The interaction of nanoparticles (NPs) with proteins is a topic of high relevance for the medical application of nanomaterials. In this study, a comprehensive investigation was performed to clarify the binding mechanism, adsorption isotherms and kinetics of the interaction between silver nanoparticles (AgNPs) and trypsin. The experimental results indicate that the binding of AgNPs to trypsin seems to be a static quenching mechanism.
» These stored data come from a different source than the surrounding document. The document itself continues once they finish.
theorem mapAcc_of_ok {α ε : Type} {l : List Nat} {f : Nat → State → Except ε α × State} {g : Nat → α} {s : State}
    (h : ∀ i ∈ l, f i s = (.ok (g i), s)) : mapAcc l f s = (.ok (l.map g), s) := by
  induction l with
  | nil => rfl
  | cons i l ih =>
    obtain ⟨hi, hl⟩ := List.forall_mem_cons.mp h
    rw [mapAcc, hi]
    simp only [ih hl, List.map_cons]

end Sys2Proof.Machine
end

section
/-! PROOFS. Ports (R212 to R215, R299 to R301, R403): one lemma for each event and message; settles O52. -/

namespace Sys2Proof.Machine
open Sys2Proof.Machine.Claims

@[simp] theorem State.modRun_err (s : State) (h : W64) (f : Run → Run) : (s.modRun h f).err = s.err := by
  unfold State.modRun; repeat' split
  all_goals rfl

@[simp] theorem State.putPort_err (s : State) (h : W64) (k : Nat) (p : Port) : (s.putPort h k p).err = s.err :=
  State.modRun_err ..

theorem withPort_of_portAt {p : PortRef} {s : State} {r : Run} {q : Port} (h : PortAt s p r q)
    (f : Run → Port → State → State) : withPort p s f = .next (f r q s) := by
  obtain ⟨hlive, rfl, hstarted⟩ := h
  simp [withPort, hlive, hstarted]

/-- R215: a reading port has mode 1, an affine generator, and has not been stopped. -/
theorem Port.reads_iff {q : Port} : q.reads = true ↔ q.mode = 1 ∧ q.gen.isIndirect = false ∧ q.stopped = false := by
  simp [Port.reads, and_assoc]

/-! ## Run-ahead (R214) -/

theorem reqUpTo_of_ok {r : Run} {q : Port} {n j : Nat}
    (h : ∀ i, j ≤ i → i < j + n → ∃ va, r.portVa q (r.affineOff q i) .r = .ok va) : reqUpTo r q n j = (j + n, none) := by
  induction n generalizing j with
  | zero => rfl
  | succ n ih =>
    obtain ⟨va, hva⟩ := h j le_rfl (by omega)
    rw [reqUpTo, hva]
    exact (ih fun i hi hlt => h i (by omega) (by omega)).trans (by rw [Nat.add_right_comm]; rfl)

theorem State.runAhead_of_ok (s : State) (p : PortRef) {r : Run} {q : Port} {stop : Nat}
    (hmin : min q.gen.total (r.windowEnd p.port q) = stop) (hstop : q.stopAt = none) (howed : q.owed = []) (hle : q.req ≤ stop)
    (hva : ∀ j, q.req ≤ j → j < stop → ∃ va, r.portVa q (r.affineOff q j) .r = .ok va) :
    s.runAhead p.task p.port r q =
      (((List.range (stop - q.req)).map fun i => q.req + i).foldl (fun u j => u.pushNew (.portElementLanded p j .none))
        (s.putPort p.task p.port { q with req := stop })).pushNew (.portEmit p) := by
  have hreq : reqUpTo r q (stop - q.req) q.req = (stop, none) := by
    rw [reqUpTo_of_ok fun i hi hlt => hva i hi (by omega), Nat.add_sub_cancel' hle]
  simp only [State.runAhead, hmin, hstop, howed, Option.isSome_none, Bool.false_eq_true, if_false, hreq, max_eq_right hle,
    List.flatMap_nil, List.filter_nil, List.nil_append]

/-! ## Landing (R215, R417, R418) -/

/-- R215: what PORT_ELEMENT_LANDED does with an element that is granted and free of errors; `t` is the state once a corrected
error has been logged. -/
theorem readVa_of_elementAt {s t : State} {r : Run} {q : Port} {j pa : Nat} (h : ElementAt s r q j pa)
    (hc : 0 < contBytes (tidFmt q.tid)) (hmem : t.mem = s.mem) (hbad : t.err.bad = s.err.bad) :
    ∃ va, r.portVa q (r.affineOff q j) .r = .ok va ∧
      readVa t r.lease va (contBytes (tidFmt q.tid)) = (.ok (memBytes s.mem pa (contBytes (tidFmt q.tid))), t) := by
  obtain ⟨va, y, hva, hcov, hflat, hnone⟩ := h
  exact ⟨va, hva, readVa_of_flat_congr hc hcov hflat hnone hmem hbad⟩

/-! ## Emission (R215, R299) -/

/-- R215, R299: a record is known by its tag, and by its containers or its absent mark. -/
theorem eq_laneRec {q : Port} {k n : Nat} {x : Rec} (htag : x.tag = BitVec.ofNat 16 (n * q.per))
    (hhere : ∀ cs, q.recordAt (n * q.per) = some cs → x.flds = packConts (tidFmt q.tid) cs ∧ x.absent = none)
    (hgone : q.recordAt (n * q.per) = none → x.absent = some (k, n * q.per) ∧
      x.flds = (packConts (tidFmt q.tid) (List.replicate q.per 0)).map fun _ => 0#32) : x = q.laneRec k n := by
  obtain ⟨flds, tag, absent⟩ := x
  unfold Port.laneRec
  simp only at htag hhere hgone ⊢
  cases hr : q.recordAt (n * q.per) with
  | none =>
    obtain ⟨rfl, rfl⟩ := hgone hr
    rw [htag]
    rfl
  | some cs =>
    obtain ⟨rfl, rfl⟩ := hhere cs hr
    rw [htag]
    rfl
Thermodynamic analysis reveals that AgNPs binding to trypsin is synergistically driven by enthalpy and entropy, and the major driving forces are hydrophobic and electrostatic interactions. The adsorption of trypsin on AgNPs was analyzed by Langmuir and Freundlich models, suggesting that the equilibrium adsorption data fit well with Freundlich model. The kinetics of adsorption data were modeled using the pseudo-first-order and pseudo-second-order kinetic equations. The results indicate that a pseudo-second-order kinetic equation describes better. The conformational change at the secondary structural level of trypsin induced by AgNPs was investigated with the circular dichroism (CD) measurements and no obvious changes in trypsin secondary structural elements are observed. These fundamental works will provide some new insights into the safe and effective application of AgNPs in biological and medical areas.